DEAR DOCTOR K:
I’ve been looking into cognitive behavioral therapy to help with my anxiety. It would be convenient to do this therapy from home and, surprisingly, there seem to be many online CBT options. But would the therapy be less effective if I didn’t have a personal connection with an actual therapist?
Cognitive behavioral therapy (CBT) attempts to correct ingrained patterns of negative thoughts and behaviors. It’s an effective treatment for depression, anxiety and other behavioral health problems. It also is widely used to help people with chronic diseases cope with that burden.
Face-to-face visits with a therapist can be inconvenient and may be expensive (depending on your insurance). And there are online CBT options. But the question is: Are they effective?
I spoke to my colleague Dr. James Cartreine, a licensed clinical psychologist and a researcher at Harvard-affiliated Brigham and Women’s Hospital. He pointed out that because these online programs are relatively new, there are only a few evaluations of how effective they are.

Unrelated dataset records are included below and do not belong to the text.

/-- Fewer than 16 samples: the sample is collected. -/
theorem State.collected_short (ha : (s.die d).clk.servo.state = .acquire) (hs : (s.die d).clk.servo.step = none)
    (hn : (s.die d).clk.servo.samples.length < 15) (hi : (s.die d).clk.servo.inside < 15) :
    ((s.collected d src off in_).die d).clk.servo.samples = off :: (s.die d).clk.servo.samples ∧
      ((s.collected d src off in_).die d).clk.servo.state = .acquire ∧
      ((s.collected d src off in_).die d).clk.servo.inside = if in_ then (s.die d).clk.servo.inside + 1 else 0 := by
  generalize hu : (s.upd d fun x => x.modServo false fun v => v.collects s.now off in_) = u
  have hv : (u.die d).clk.servo = (s.die d).clk.servo.collects s.now off in_ := by rw [← hu, State.modServo_servo]
  have hsamples : ((s.die d).clk.servo.collects s.now off in_).samples = off :: (s.die d).clk.servo.samples :=
    List.take_of_length_le (by simp; omega)
  have hinside : ((s.die d).clk.servo.collects s.now off in_).inside < 16 := by
    unfold Servo.collects; dsimp only; split <;> omega
  unfold State.collected
  dsimp only
  rw [hu, hv, hsamples, if_neg (by simp; omega), State.acquires, hv, if_pos ⟨ha, hs⟩, if_neg (by omega)]
  obtain ⟨now, want, p, h⟩ := u.steer_servo d src off
  rw [h, hv]
  exact ⟨hsamples, ha, rfl⟩
/-- The sixteenth sample inside in a row, where the median asks for no step. -/
theorem State.collected_locks (ha : (s.die d).clk.servo.state = .acquire)
    (hn : (s.die d).clk.servo.samples.length = 15 ∨ (s.die d).clk.servo.samples.length = 16)
    (hm : (median16 ((off :: (s.die d).clk.servo.samples).take 16)).natAbs < 16000) (hi : 15 ≤ (s.die d).clk.servo.inside) :
    ((s.collected d src off true).die d).clk.servo.state = .locked := by
  generalize hu : (s.upd d fun x => x.modServo false fun v => v.collects s.now off true) = u
  have hv : (u.die d).clk.servo = (s.die d).clk.servo.collects s.now off true := by rw [← hu, State.modServo_servo]
  have hlen : ((s.die d).clk.servo.collects s.now off true).samples.length = 16 := by
    unfold Servo.collects; simp only [List.length_take, List.length_cons]; omega
  have hdec : u.stepDecision d false = u.upd d fun x => x.modServo false fun v => { v with step := none, stepGo := false } := by
    unfold State.stepDecision
    rw [Die.servo_false, hv]
    exact (if_pos hm).trans (if_pos ha)
  unfold State.collected
  dsimp only
  rw [hu, hv, if_pos hlen, hdec, State.acquires, State.modServo_servo, hv, if_pos ⟨ha, rfl⟩]
  rw [if_pos (by show 16 ≤ (s.die d).clk.servo.inside + 1; omega)]
  obtain ⟨now, want, p, h⟩ := State.steer_servo ((u.upd d fun x => x.modServo false fun v => { v with step := none, stepGo := false }).enter d false .locked) d src off
  rw [h]
  exact State.enter_servo_state _ d _

end Sys2Proof.Machine
end

section
/-! A sync of REF_IN before a plan (R54 to R57): what it shows, the measure of the reference's frequency, and the sample that it gives. -/

namespace Sys2Proof.Machine

theorem State.upd_eq_self {s : State} {d : DieId} {f : Die → Die} (h : f (s.die d) = s.die d) : s.upd d f = s := by
  unfold State.upd
  rw [h]
  unfold State.setDie State.die
  split <;> rfl

/-! ### What is shown of the reference -/

/-- Before a plan the source of die 0 is the reference that TB_REF_FORMAT shows (R37). -/
theorem State.source_zero {s : State} (h : s.planRuns = false) : s.source 0 = if s.fld 0 R.TB_REF_FORMAT_FORMAT = 0 then 0 else 2 := by
  unfold State.source
  dsimp only
  rw [if_neg (by simp), h, if_neg (by decide), if_neg (by decide)]
  rfl

/-- A die that shows a reference's signal. -/
def Die.refShow (x : Die) (fmt rate : Nat) (l750 : Bool) : Die :=
  ((x.setFld R.TB_REF_FORMAT_FORMAT fmt).setFld R.TB_REF_FORMAT_RATE rate).setFld R.TB_REF_FORMAT_LINE750 (b2n l750)

variable {x : Die} {fmt rate : Nat} {l750 : Bool}

theorem Die.refShow_format : (x.refShow fmt rate l750).fld R.TB_REF_FORMAT_FORMAT = fmt % 2 ^ 2 := by
  unfold Die.refShow
  rw [Die.fld_setFld_apart _ _ _ _ _ _ _ _ (by decide) (by decide) (by decide), Die.fld_setFld_apart _ _ _ _ _ _ _ _ (by decide) (by decide) (by decide)]
  exact Die.fld_setFld_same _ _ _ _ _ (by decide)
theorem Die.refShow_rate : (x.refShow fmt rate l750).fld R.TB_REF_FORMAT_RATE = rate % 2 ^ 4 := by
  unfold Die.refShow
  rw [Die.fld_setFld_apart _ _ _ _ _ _ _ _ (by decide) (by decide) (by decide)]
  exact Die.fld_setFld_same _ _ _ _ _ (by decide)
theorem Die.refShow_fld {f : Fld} {i j : Nat} (h : fldAddr f i j ≠ 0x2001C) : (x.refShow fmt rate l750).fld f i j = x.fld f i j := by
  unfold Die.refShow
  rw [Die.fld_setFld_addr _ _ _ _ _ _ _ _ h, Die.fld_setFld_addr _ _ _ _ _ _ _ _ h, Die.fld_setFld_addr _ _ _ _ _ _ _ _ h]

/-- The signals that REF_IN accepts, by their codes (R54). -/
theorem refSignal_some {tri : Bool} {lines num den : Nat} (h : refSignal tri lines num den = some (fmt, rate, l750)) :
    (fmt ≠ 0 ∧ fmt < 4) ∧ rate < 16 ∧ rateOf rate = some (num, den) ∧ refLines fmt l750 = lines := by
  unfold refSignal at h
  generalize hr : ((List.range 11).find? fun r => rateOf r == some (num, den)) = r at h
  have found : ∀ q, r = some q → q < 16 ∧ rateOf q = some (num, den) := fun q e => by
    have hm := List.mem_of_find?_eq_some (hr.trans e)
    have hq := List.find?_some (hr.trans e)
    exact ⟨by have := List.mem_range.mp hm; omega, by simpa using hq⟩
  split at h <;> simp only [Option.some.injEq, Prod.mk.injEq, reduceCtorEq] at h
  all_goals
    obtain ⟨rfl, rfl, rfl⟩ := h
    exact ⟨by decide, (found _ rfl).1, (found _ rfl).2, rfl⟩

/-! ### The measure -/

/-- A servo at a sync of REF_IN: the measurement of a signal that has changed is dropped, and the frame syncs are counted (R48, R57). -/
def Servo.synced (v : Servo) (changed : Bool) (line now period : Nat) : Servo :=
  let v := if changed then { v with measure := none } else v
  if line = 0 then v.frameSync now period else { v with lastFrameSync := some (v.lastFrameSync.getD now) }
/-- A sync changes no state and no run. -/
theorem Servo.synced_rest (v : Servo) (changed : Bool) (line now period : Nat) : v.synced changed line now period =
    { v with lastFrameSync := (v.synced changed line now period).lastFrameSync, measure := (v.synced changed line now period).measure } := by
  unfold Servo.synced Servo.frameSync
  cases changed <;> by_cases h : line = 0 <;> simp [h]

@[simp] theorem Servo.synced_state (v : Servo) (changed : Bool) (line now period : Nat) : (v.synced changed line now period).state = v.state := by
  rw [Servo.synced_rest]
@[simp] theorem Servo.synced_samples (v : Servo) (changed : Bool) (line now period : Nat) : (v.synced changed line now period).samples = v.samples := by
  rw [Servo.synced_rest]
@[simp] theorem Servo.synced_inside (v : Servo) (changed : Bool) (line now period : Nat) : (v.synced changed line now period).inside = v.inside := by
  rw [Servo.synced_rest]
@[simp] theorem Servo.synced_outside (v : Servo) (changed : Bool) (line now period : Nat) : (v.synced changed line now period).outside = v.outside := by
  rw [Servo.synced_rest]
@[simp] theorem Servo.synced_rejectRun (v : Servo) (changed : Bool) (line now period : Nat) : (v.synced changed line now period).rejectRun = v.rejectRun := by
  rw [Servo.synced_rest]
@[simp] theorem Servo.synced_predicted (v : Servo) (changed : Bool) (line now period : Nat) : (v.synced changed line now period).predicted = v.predicted := by
  rw [Servo.synced_rest]
@[simp] theorem Servo.synced_step (v : Servo) (changed : Bool) (line now period : Nat) : (v.synced changed line now period).step = v.step := by
  rw [Servo.synced_rest]

/-- The signal differs from the one that is shown. -/
def Die.refChanged (x : Die) (fmt rate : Nat) (l750 : Bool) : Bool :=
  decide ((x.fld R.TB_REF_FORMAT_FORMAT, x.fld R.TB_REF_FORMAT_RATE, x.fld R.TB_REF_FORMAT_LINE750) ≠ (fmt, rate, b2n l750))
/-- Die 0 at a sync of the reference that it follows. -/
def State.refSeen (s : State) (fmt rate : Nat) (l750 : Bool) (line period : Nat) : State :=
  s.upd 0 fun x => (x.refShow fmt rate l750).modServo false fun v => v.synced (s.die0.refChanged fmt rate l750) line s.now period
@[simp] theorem State.refSeen_now (s : State) (line period : Nat) : (s.refSeen fmt rate l750 line period).now = s.now := s.upd_now 0 _
@[simp] theorem State.refSeen_planRuns (s : State) (line period : Nat) : (s.refSeen fmt rate l750 line period).planRuns = s.planRuns := s.upd_planRuns 0 _
theorem State.refSeen_die (s : State) (line period : Nat) : (s.refSeen fmt rate l750 line period).die0 =
    (s.die0.refShow fmt rate l750).modServo false fun v => v.synced (s.die0.refChanged fmt rate l750) line s.now period := s.die_upd_same 0 _

/-- A judgement without a cause, where none holds. -/
theorem State.judge_none {s : State} {d : DieId} (h : (s.die d).clk.causes = []) (judged : List Nat) : s.judge d judged [] = s := by
  have e : (s.upd d fun x => { x with clk := { x.clk with causes := [] } }) = s := State.upd_eq_self (by rw [← h])
  unfold State.judge
  rw [h]
  exact (if_neg (by simp)).trans e

/-- What follows a sync that is seen, before a plan: the measured frequency is judged, and without a cause the servo takes its sample. -/
def State.refTaken (u : State) (fmt rate : Nat) (l750 : Bool) (line period : Nat) : State :=
  let u := if line = 0 then u.refFreq 0 0 u.now else u
  match u.die0.boundGrid fmt rate l750 with
  | some g =>
    if u.die0.unfollowed then u
    else u.refSample 0 false 2 (g.refOffset ((u.die0.clk.now : Int) - (line * period / max 1 (refLines fmt l750) : Nat)) (sgn 32 (u.fld 0 R.TB_REF_OFFSET)))
  | none => u
/-- The causes that a sync raises, and what follows it (R57). -/
def State.refJudged (s : State) (was fmt rate : Nat) (l750 : Bool) (line period : Nat) : State :=
  let base := s.die0.clk.refBase.getD (fmt, b2n l750)
  let s := if s.planRuns then s.upd 0 fun x => { x with clk := { x.clk with refBase := some base } } else s
  let rateBad := s.planRuns && (match s.die0.grid (s.die0.fld R.TB_MODE_REF_CAD) with
    | some _ => !rateBound rate (s.die0.fld R.TB_CAD_CFG_RATE (s.die0.fld R.TB_MODE_REF_CAD))
    | none => false)
  let s := if was = 0 then s.upd 0 fun x => x.modServo false fun v => { v with samples := [], inside := 0 } else s
  let s := s.judge 0 [1, 2] ((if s.planRuns ∧ base ≠ (fmt, b2n l750) then [1] else []) ++ (if rateBad then [2] else []))
  s.refTaken fmt rate l750 line period
theorem State.refJudged_unplanned {s : State} (hp : s.planRuns = false) (hc : s.die0.clk.causes = []) (line period : Nat) :
    s.refJudged 2 fmt rate l750 line period = s.refTaken fmt rate l750 line period := by
  unfold State.refJudged
  simp [hp, State.judge_none (s := s) (d := 0) hc]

He noted that a team of researchers recently reviewed five well-designed studies comparing online CBT to face-to-face visits with clinicians providing CBT. The patients were all working-age adults being treated for social anxiety or panic disorder.

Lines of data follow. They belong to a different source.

/-- `ENV.PROC`: `stage_time` advances by `1.0 / SR` first, then the one arm of the stage the call starts in (R275 to R282,
R287). -/
def Obligations.EnvelopeProcess : Prop :=
  ∀ (s : State) (idx : Nat) (e : Envelope), s.env idx = some e →
    ∀ (st : F32) (e' : Envelope), st = F32.add e.stageTime (F32.div F32.c1 s.cfg.SR) →
      e' = (match e.stage with
        | .idle => { e with stageTime := st, level := F32.c0 }
        | .attack =>
          if F32.ge st e.attack then { e with level := F32.c1, stage := .decay, stageTime := F32.c0 }
          else { e with
            stageTime := st,
            level := F32.add e.startLevel (F32.mul (F32.sub F32.c1 e.startLevel) (F32.div st e.attack)) }
        | .decay =>
          if F32.ge st e.decay then { e with level := e.sustain, stage := .hold, stageTime := F32.c0 }
          else { e with
            stageTime := st,
            level := F32.add e.sustain (F32.mul (F32.sub F32.c1 e.sustain)
              (s.cfg.EXP32 (F32.div (F32.mul F32.cNeg5 st) e.decay))) }
        | .hold =>
          if F32.ge st e.hold then { e with level := e.sustain, stage := .sustain, stageTime := F32.c0 }
          else { e with level := e.sustain, stageTime := st }
        | .sustain => { e with level := e.sustain, stageTime := st }
        | .release =>
          if F32.ge st e.release then { e with level := F32.c0, stage := .idle, stageTime := F32.c0 }
          else { e with
            stageTime := st,
            level := F32.mul e.startLevel (s.cfg.EXP32 (F32.div (F32.mul F32.cNeg5 st) e.release)) }) →
      exec (.envProc idx) s =
        .next { s with envs := s.envs.set idx e', result := e'.level, status := 0x00000000#32 }

/-- `ENV.ACTIVE`: 1 in every stage but Idle, nothing changed (R286). -/
def Obligations.EnvelopeActive : Prop :=
  ∀ (s : State) (idx : Nat) (e : Envelope), s.env idx = some e →
    exec (.envActive idx) s =
      .next { s with
        result := if e.stage = .idle then 0x00000000#32 else 0x00000001#32, status := 0x00000000#32 }

/-- The stage graph over all commands: a stage changes only by its own envelope's trigger, release (not from Idle), or a
process that completes Attack, Decay, Hold or Release (R290 item 5). -/
def Obligations.EnvelopeStageGraph : Prop :=
  ∀ (i : Instr) (s t : State) (idx : Nat) (e e' : Envelope),
    exec i s = .next t → s.env idx = some e → t.env idx = some e' →
      e'.stage = e.stage ∨ (i = .envTrig idx ∧ e'.stage = .attack) ∨
      (i = .envRel idx ∧ e.stage ≠ .idle ∧ e'.stage = .release) ∨
      (i = .envProc idx ∧
        ((e.stage = .attack ∧ e'.stage = .decay) ∨ (e.stage = .decay ∧ e'.stage = .hold) ∨
         (e.stage = .hold ∧ e'.stage = .sustain) ∨ (e.stage = .release ∧ e'.stage = .idle)))

/-- The five setters in a row, each with its own `DATA`, are the one `set_parameters` call: the five parameters change and
nothing else of the envelope (R289). -/
def Obligations.EnvelopeSetParameters : Prop :=
  ∀ (s : State) (idx : Nat) (e : Envelope) (a d h u r : F32), s.env idx = some e →
    ∃ s1 s2 s3 s4,
      exec (.envSeta idx) { s with data := a } = .next s1 ∧ exec (.envSetd idx) { s1 with data := d } = .next s2 ∧
      exec (.envSeth idx) { s2 with data := h } = .next s3 ∧ exec (.envSets idx) { s3 with data := u } = .next s4 ∧
      exec (.envSetr idx) { s4 with data := r } =
        .next { s with
          data := r, result := 0x00000000#32, status := 0x00000000#32,
          envs := s.envs.set idx { e with
            attack := F32.floorAt a F32.c0p001, decay := F32.floorAt d F32.c0p001, hold := F32.floorAt h F32.c0,
            sustain := F32.clamp u F32.c0 F32.c1, release := F32.floorAt r F32.c0p001 } }

/-- Under `EXP_UNIT` and with no NaN written, every command keeps every envelope's level in `[0, 1]` (R285). `Envelope.Inv`
holds in every state that `StepKeepsInvariant` covers; its bound on `stage_time` is the model's (log 17). -/
def Obligations.EnvelopeLevelBounded : Prop :=
  ∀ (i : Instr) (s t : State), ExpUnit s.cfg → s.Inv → F32.isNaN s.data = false →
    (∀ e ∈ s.envs, e.Bounded) → exec i s = .next t → ∀ e ∈ t.envs, e.Bounded

/-! ## ParameterSmoother -/

/-- `SM.TGT`, `SM.FACT`, `SM.RST` (R310, R311, R313). -/
def Obligations.SmootherSetters : Prop :=
  ∀ (s : State) (idx : Nat) (x : Smoother), s.sm idx = some x →
    exec (.smTgt idx) s =
      .next { s with sms := s.sms.set idx { x with target := s.data },
                     result := 0x00000000#32, status := 0x00000000#32 } ∧
    exec (.smFact idx) s =
      .next { s with sms := s.sms.set idx { x with factor := F32.clamp s.data 0x00000000#32 0x3F800000#32 },
                     result := 0x00000000#32, status := 0x00000000#32 } ∧
    exec (.smRst idx) s =
      .next { s with sms := s.sms.set idx { x with current := s.data, target := s.data },
                     result := 0x00000000#32, status := 0x00000000#32 }

/-- `SM.PROC`: `current + factor * (target - current)`, each operation rounded (R312). -/
def Obligations.SmootherProcess : Prop :=
  ∀ (s : State) (idx : Nat) (x : Smoother), s.sm idx = some x →
    ∀ v, v = F32.add x.current (F32.mul x.factor (F32.sub x.target x.current)) →
      exec (.smProc idx) s =
        .next { s with sms := s.sms.set idx { x with current := v }, result := v, status := 0x00000000#32 }

/-- `SM.CLOSE`: the IEEE comparison of `|current - target|` with the threshold, nothing changed; a NaN threshold and one of at
most 0 give false (R314). -/
def Obligations.SmootherIsClose : Prop :=
  ∀ (s : State) (idx : Nat) (x : Smoother), s.sm idx = some x →
    exec (.smClose idx) s =
      .next { s with
        result := if F32.lt (F32.sub x.current x.target &&& 0x7FFFFFFF#32) s.data = true then 0x00000001#32
                  else 0x00000000#32,
        status := 0x00000000#32 } ∧
    (F32.isNaN s.data = true ∨ F32.le s.data F32.c0 = true →
      exec (.smClose idx) s = .next { s with result := 0x00000000#32, status := 0x00000000#32 })

/-- After `SM.RST v` with `v` finite and a finite factor, `SM.PROC` returns a value equal to `v`, and `v` bit for bit but in
one case: `-0.0` comes back as `+0.0` where the factor's sign bit is clear (R312, R313; log 18). -/
def Obligations.SmootherHoldsAfterReset : Prop :=
  ∀ (s : State) (idx : Nat) (x : Smoother), s.sm idx = some x →
    F32.isFinite s.data = true → F32.isFinite x.factor = true →
      ∃ s1 t, exec (.smRst idx) s = .next s1 ∧ exec (.smProc idx) s1 = .next t ∧
        F32.eq t.result s.data = true ∧
        t.result = if s.data = 0x80000000#32 ∧ F32.sign x.factor = false then 0x00000000#32 else s.data

/-- Where there is no such envelope or smoother the command is illegal (R288, R316, R332). -/
def Obligations.NoSuchEnvelopeOrSmoother : Prop :=
  ∀ (s : State) (idx : Nat) (i : Instr),
    (unitOf i = some (.env idx) ∧ s.cfg.N_ENV ≤ idx) ∨ (unitOf i = some (.sm idx) ∧ s.cfg.N_SM ≤ idx) →
      exec i s = .next { s with result := 0x00000000#32, status := 0x00000001#32 }

/-! ## Assembler -/

/-- The commands that use a value are those with `V` in the `V` column of R103; the two host accesses of such a command run it
with the value in `DATA`, and the one access of any other command runs it with `DATA` as it was (R114). -/
def Obligations.AssembledLineRuns : Prop :=
  (∀ i : Instr, usesValue i = true ↔
    (∃ idx, i = .efxProc idx ∨ (∃ name, i = .efxSetp idx name) ∨ i = .envSeta idx ∨ i = .envSetd idx ∨
      i = .envSeth idx ∨ i = .envSets idx ∨ i = .envSetr idx ∨ i = .smTgt idx ∨ i = .smFact idx ∨ i = .smRst idx ∨
      i = .smClose idx) ∨ i = .chProc) ∧
  ∀ (s : State) (i : Instr) (v : F32) (rest : List HostEvent),
    s.cfg.valid = true → s.cfg.BASE % 4 = 0 → i.wf = true → s.pending = lineEvents s.cfg (i, v) ++ rest →
      (usesValue i = true → ∃ s1, step s = .next s1 ∧
        step s1 = exec i { s with pending := rest, data := v, pc := s.pc + 1 }) ∧
      (usesValue i = false → step s = exec i { s with pending := rest, pc := s.pc + 1 })

/-- The pseudo-instructions stand for the commands of R115, in order. -/
def Obligations.PseudoExpansions : Prop :=
  ∀ (i : Nat) (name : ParamName) (a b c d e : F32),
    (Pseudo.envSet i a b c d e).expand =
      [(.envSeta i, a), (.envSetd i, b), (.envSeth i, c), (.envSets i, d), (.envSetr i, e)] ∧
    (Pseudo.chSetp i name a).expand = [(.efxSetp i name, a)] ∧
    (Pseudo.fltCfg i a b c).expand = [(.efxSetp i .type, a), (.efxSetp i .cutoff, b), (.efxSetp i .resonance, c)] ∧
    (Pseudo.dlyCfg i a b c).expand = [(.efxSetp i .time, a), (.efxSetp i .feedback, b), (.efxSetp i .mix, c)] ∧
    (Pseudo.dstCfg i a b c d e).expand =
      [(.efxSetp i .type, a), (.efxSetp i .drive, b), (.efxSetp i .mix, c), (.efxSetp i .outputGain, d),
       (.efxSetp i .bitDepth, e)] ∧
    (Pseudo.smInit i a b).expand = [(.smRst i, a), (.smFact i, b)]
end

All of the online therapies delivered treatment through written content. Some programs added text-messaging and discussion forums. Most also involved some communication with a mental health clinician, usually a psychologist, over email or private messaging systems. This could be quite limited, however. In one study, psychologists were limited to spending only 10 minutes per week on each patient. Finally, most included homework assignments that participants did between sessions.

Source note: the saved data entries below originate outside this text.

-- ==== Sys2Proof/Tests/Slice0.lean ====
section
/-! SUPPORT. Tests: the well-formedness smoke, the spec's own words through the decoder, one step per command with the
values of 95_test_vectors.md, and a witness for the hypotheses of every obligation that has some. -/

namespace Sys2Proof.Tests

open Sys2Proof.Machine

/-! ## Well-formedness: an ill-formed term for each check -/

theorem test_wf_idx_too_wide : Instr.wf (.efxProc 256) = false ∧ Instr.wf (.efxRst 256) = false ∧
    Instr.wf (.efxName 256) = false ∧ Instr.wf (.chRem 256) = false ∧ Instr.wf (.efxSetp 256 .mix) = false := by decide
theorem test_wf_env_idx_too_wide : Instr.wf (.envSeta 256) = false ∧ Instr.wf (.envSetd 256) = false ∧
    Instr.wf (.envSeth 256) = false ∧ Instr.wf (.envSets 256) = false ∧ Instr.wf (.envSetr 256) = false ∧
    Instr.wf (.envTrig 256) = false ∧ Instr.wf (.envRel 256) = false ∧ Instr.wf (.envProc 256) = false ∧
    Instr.wf (.envActive 256) = false := by decide
theorem test_wf_sm_idx_too_wide : Instr.wf (.smTgt 256) = false ∧ Instr.wf (.smFact 256) = false ∧
    Instr.wf (.smProc 256) = false ∧ Instr.wf (.smRst 256) = false ∧ Instr.wf (.smClose 256) = false := by decide
theorem test_wf_name_id : Instr.wf (.efxSetp 0 (.other 1)) = false ∧ Instr.wf (.efxSetp 0 (.other 9)) = false ∧
    Instr.wf (.efxSetp 0 (.other 256)) = false := by decide
theorem test_wf_kind_code : Instr.wf (.chAdd (.bad 1)) = false ∧ Instr.wf (.chAdd (.bad 3)) = false ∧
    Instr.wf (.chAdd (.bad 256)) = false := by decide

/-! ## Decoding: `OP`, `IDX`, `SEL`, `RSV` written out bit by bit from R101, R103 to R105 -/

/-- What a word decodes to, `none` for no command. -/
def read (w : Word) : Option Instr :=
  match decode w with
  | .ok i => some i
  | .error _ => none

theorem test_decode_nop : read (0b00000000#8 ++ 0b00000000#8 ++ 0b00000000#8 ++ 0b00000000#8) = some .nop := by decide
theorem test_decode_efxProc : read (0b00010000#8 ++ 0b00000101#8 ++ 0b00000000#8 ++ 0b00000000#8) = some (.efxProc 5) := by
  decide
theorem test_decode_efxRst : read (0b00010001#8 ++ 0b10000001#8 ++ 0b00000000#8 ++ 0b00000000#8) = some (.efxRst 129) := by
  decide
theorem test_decode_efxSetp :
    read (0b00010010#8 ++ 0b00000010#8 ++ 0b00000001#8 ++ 0#8) = some (.efxSetp 2 .cutoff) ∧
    read (0b00010010#8 ++ 0b00000010#8 ++ 0b00000010#8 ++ 0#8) = some (.efxSetp 2 .resonance) ∧
    read (0b00010010#8 ++ 0b00000010#8 ++ 0b00000011#8 ++ 0#8) = some (.efxSetp 2 .type) ∧
    read (0b00010010#8 ++ 0b00000010#8 ++ 0b00000100#8 ++ 0#8) = some (.efxSetp 2 .time) ∧
    read (0b00010010#8 ++ 0b00000010#8 ++ 0b00000101#8 ++ 0#8) = some (.efxSetp 2 .feedback) := by decide
theorem test_decode_efxSetp_rest :
    read (0b00010010#8 ++ 0b00000010#8 ++ 0b00000110#8 ++ 0#8) = some (.efxSetp 2 .mix) ∧
    read (0b00010010#8 ++ 0b00000010#8 ++ 0b00000111#8 ++ 0#8) = some (.efxSetp 2 .drive) ∧
    read (0b00010010#8 ++ 0b00000010#8 ++ 0b00001000#8 ++ 0#8) = some (.efxSetp 2 .outputGain) ∧
    read (0b00010010#8 ++ 0b00000010#8 ++ 0b00001001#8 ++ 0#8) = some (.efxSetp 2 .bitDepth) ∧
    read (0b00010010#8 ++ 0b00000010#8 ++ 0b00000000#8 ++ 0#8) = some (.efxSetp 2 (.other 0)) ∧
    read (0b00010010#8 ++ 0b00000010#8 ++ 0b00001010#8 ++ 0#8) = some (.efxSetp 2 (.other 10)) := by decide
theorem test_decode_efxName : read (0b00010011#8 ++ 0b00000010#8 ++ 0b00000000#8 ++ 0b00000000#8) = some (.efxName 2) := by
  decide
theorem test_decode_chAdd :
    read (0b00100000#8 ++ 0b00000000#8 ++ 0b00000001#8 ++ 0#8) = some (.chAdd .filter) ∧
    read (0b00100000#8 ++ 0b00000000#8 ++ 0b00000010#8 ++ 0#8) = some (.chAdd .delay) ∧
    read (0b00100000#8 ++ 0b00000000#8 ++ 0b00000011#8 ++ 0#8) = some (.chAdd .distortion) ∧
    read (0b00100000#8 ++ 0b00000000#8 ++ 0b00000100#8 ++ 0#8) = some (.chAdd (.bad 4)) := by decide
theorem test_decode_chRem : read (0b00100001#8 ++ 0b11111111#8 ++ 0b00000000#8 ++ 0b00000000#8) = some (.chRem 255) := by
  decide
theorem test_decode_chain_plain :
    read (0b00100010#8 ++ 0#8 ++ 0#8 ++ 0#8) = some .chProc ∧ read (0b00100011#8 ++ 0#8 ++ 0#8 ++ 0#8) = some .chRstall ∧
    read (0b00100100#8 ++ 0#8 ++ 0#8 ++ 0#8) = some .chCount := by decide
theorem test_decode_env_setters :
    read (0b00110000#8 ++ 0b00000001#8 ++ 0#8 ++ 0#8) = some (.envSeta 1) ∧
    read (0b00110001#8 ++ 0b00000001#8 ++ 0#8 ++ 0#8) = some (.envSetd 1) ∧
    read (0b00110010#8 ++ 0b00000001#8 ++ 0#8 ++ 0#8) = some (.envSeth 1) ∧
    read (0b00110011#8 ++ 0b00000001#8 ++ 0#8 ++ 0#8) = some (.envSets 1) ∧
    read (0b00110100#8 ++ 0b00000001#8 ++ 0#8 ++ 0#8) = some (.envSetr 1) := by decide
theorem test_decode_env_rest :
    read (0b00110101#8 ++ 0b00000011#8 ++ 0#8 ++ 0#8) = some (.envTrig 3) ∧
    read (0b00110110#8 ++ 0b00000011#8 ++ 0#8 ++ 0#8) = some (.envRel 3) ∧
    read (0b00110111#8 ++ 0b00000011#8 ++ 0#8 ++ 0#8) = some (.envProc 3) ∧
    read (0b00111000#8 ++ 0b00000011#8 ++ 0#8 ++ 0#8) = some (.envActive 3) := by decide
theorem test_decode_sm :
    read (0b01000000#8 ++ 0b00000001#8 ++ 0#8 ++ 0#8) = some (.smTgt 1) ∧
    read (0b01000001#8 ++ 0b00000001#8 ++ 0#8 ++ 0#8) = some (.smFact 1) ∧
    read (0b01000010#8 ++ 0b00000001#8 ++ 0#8 ++ 0#8) = some (.smProc 1) ∧
    read (0b01000011#8 ++ 0b00000001#8 ++ 0#8 ++ 0#8) = some (.smRst 1) ∧
    read (0b01000100#8 ++ 0b00000001#8 ++ 0#8 ++ 0#8) = some (.smClose 1) := by decide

All treatment groups, both face-to-face and online CBT, had significantly improved symptoms. One study found better outcomes for the online treatment. The others found equal results between the two types.
While these results are encouraging for people who are interested in online CBT, I’d emphasize that they are not conclusive. First of all, five small studies do not provide a lot of evidence. Furthermore, researchers tend to submit studies with a positive result for publication. They don’t always seek to publish, and journal editors often don’t want to publish, studies showing that treatment was ineffective.
More important, CBT is not one thing. What I mean is that a pill is a pill, whichever doctor has prescribed it. But CBT is a treatment that is practiced differently by different therapists, and those therapists are not all equally skilled. So it’s hard to know from published studies whether the particular online CBT program that you are interested in will be effective.
I’m not knocking online CBT; I’m just saying that it is in its infancy. I hope that most online CBT programs prove to be effective. They not only are more convenient for the people that use them; they also require less time on the part of the therapists. That would allow therapists to offer treatment to more people.